Jackie Chan approaches the English language with the same resourcefulness, energy, and vague sense of exhaustion as he stages his fight scenes. Like one of his on-screen heroes, who always seems a few steps behind the villain and must grasp whatever conveniently-placed props are available to fend off his four/five enemies, Chan races through stories grasping at words like so many beach chairs, umbrellas, or pool noodles.
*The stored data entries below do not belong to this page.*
/-- Settles O19: both steps are the packet's, and its effect on FB and SEEN is idempotent. -/
theorem samePacketTwiceIsIdempotent : Obligations.SamePacketTwiceIsIdempotent := by
  intro p i s t u hi hw ht hu
  obtain ⟨cls, rfl, hv⟩ : ∃ cls, i = Instr.ofClass p cls ∧ cls ≠ .discard := by
    rcases hi with rfl | rfl | rfl
    · exact ⟨.row, rfl, by decide⟩
    · exact ⟨.last, rfl, by decide⟩
    · exact ⟨.oor, rfl, by decide⟩
  have hl := (Instr.wf_ofClass_iff.mp hw).1
  obtain ⟨-, -, rfl⟩ := (exec_ofClass_eq_next hl).mp ht
  obtain ⟨-, -, rfl⟩ := (exec_ofClass_eq_next (by simpa using hl)).mp hu
  refine ⟨afterPacket_twice_fb, fun a v => afterPacket_twice_seenAt, ?_, fun h => ?_, fun hd => ?_⟩
  · simp only [afterPacket_rsp]
  · simp only [afterPacket_rsp]
    have hall : cls = .last → s.cfg.hasDiag = false := fun hcls => h.resolve_right (by simp [hcls, Instr.ofClass])
    by_cases hcls : cls = .last
    · simp [State.allRows, hall hcls]
    · simp [hcls]
  · obtain ⟨h1, h2⟩ := Diag.countPacket_valid (r := p.row.toNat) (rows := s.cfg.rows) (d := s.diag) hv
    obtain ⟨h3, h4⟩ := Diag.countPacket_valid (r := p.row.toNat) (rows := s.cfg.rows)
      (d := s.diag.countPacket p.row.toNat s.cfg.rows cls) hv
    simp only [State.afterPacket_diag, State.afterPacket_cfg, hd, if_true]
    rw [h3, h1, h4, h2, add_assoc, add_assoc]
    exact ⟨rfl, rfl⟩

end Sys2Proof.Machine
end

section
/-! PROOFS. R174 to R176: what a packet does to each counter and to ROWS_SEEN, by its class, and the invariants of the
diagnostic state that follow. -/

namespace Sys2Proof.Machine

/-- DIAG after an instruction is as before, or a packet was counted, with HAS_DIAG (R174). -/
theorem exec_diag_cases {i : Instr} {s t : State} (h : exec i s = .next t) :
    t.diag = s.diag ∨ ∃ r cls, t.diag = s.diag.countPacket r s.cfg.rows cls := by
  rcases exec_packet_cases h with ⟨-, rfl⟩ | ⟨p, cls, -, -, -, -, rfl⟩ | ⟨-, -, hd⟩
  · exact .inl rfl
  · rw [State.afterPacket_diag]
    split
    · exact .inr ⟨_, _, rfl⟩
    · exact .inl rfl
  · exact .inl hd

/-- Settles O24: a packet counts as its class says, and no other instruction touches DIAG. -/
theorem countersPerPacket : Obligations.CountersPerPacket := by
  intro i s t hw h
  rcases exec_packet_cases h with ⟨hn, -⟩ | ⟨p, cls, rfl, -, -, -, rfl⟩ | ⟨hi, -, hd⟩
  · exact absurd hw (by simp [hn])
  · refine ⟨fun _ hd => ?_, fun hn => ?_, fun hd => by simp [hd]⟩
    · rw [State.afterPacket_diag, if_pos hd, afterPacket_rsp]
      cases cls with
      | discard => simp [Instr.ofClass, Diag.countPacket, Diag.countDiscard]
      | oor => simp [Instr.ofClass, Diag.countPacket, Diag.countOor]
      | row => simp [Instr.ofClass, Diag.countPacket, Diag.countRow, Diag.see]
      | last =>
        simp only [Instr.ofClass, Diag.countPacket, Diag.countLast, State.allRows, hd]
        cases (s.diag.see p.row.toNat).full <;> simp
    · cases cls <;> simp [Instr.ofClass] at hn
  · refine ⟨fun ⟨p, hp⟩ => ?_, fun _ => hd, fun _ => hd⟩
    rcases hp with hp | hp | hp | hp
    · exact absurd hp (hi p .discard)
    · exact absurd hp (hi p .oor)
    · exact absurd hp (hi p .last)
    · exact absurd hp (hi p .row)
At the TIFF Bell Lightbox, where he introduced four of his films this week to promote the “A Century of Chinese Cinema” retrospective, Chan variously swiveled in his chair, twisted his face, hopped on his feet, and (when the time called for it) simulated a swift kick in the groin to intensify his anecdotes. For a man who has broken seemingly every bone in his body over 59 years, such agility is fairly remarkable. Like so many kung-fu stars who rose to prominence in the ‘70s, Chan struggled to escape comparison to Bruce Lee; as a public speaker, his storytelling style might be more accurately likened to Jackson Pollack.

***

“When I was a stunt guy, Bruce Lee was a megastar,” says Chan. Fresh out of ten years of grueling training at the Peking Opera School, the young martial artist drifted into the Hong Kong film industry in the ‘60s and ‘70s, where he earned a reputation for performing stunts so dangerous that even Hong Kong stuntmen balked at them.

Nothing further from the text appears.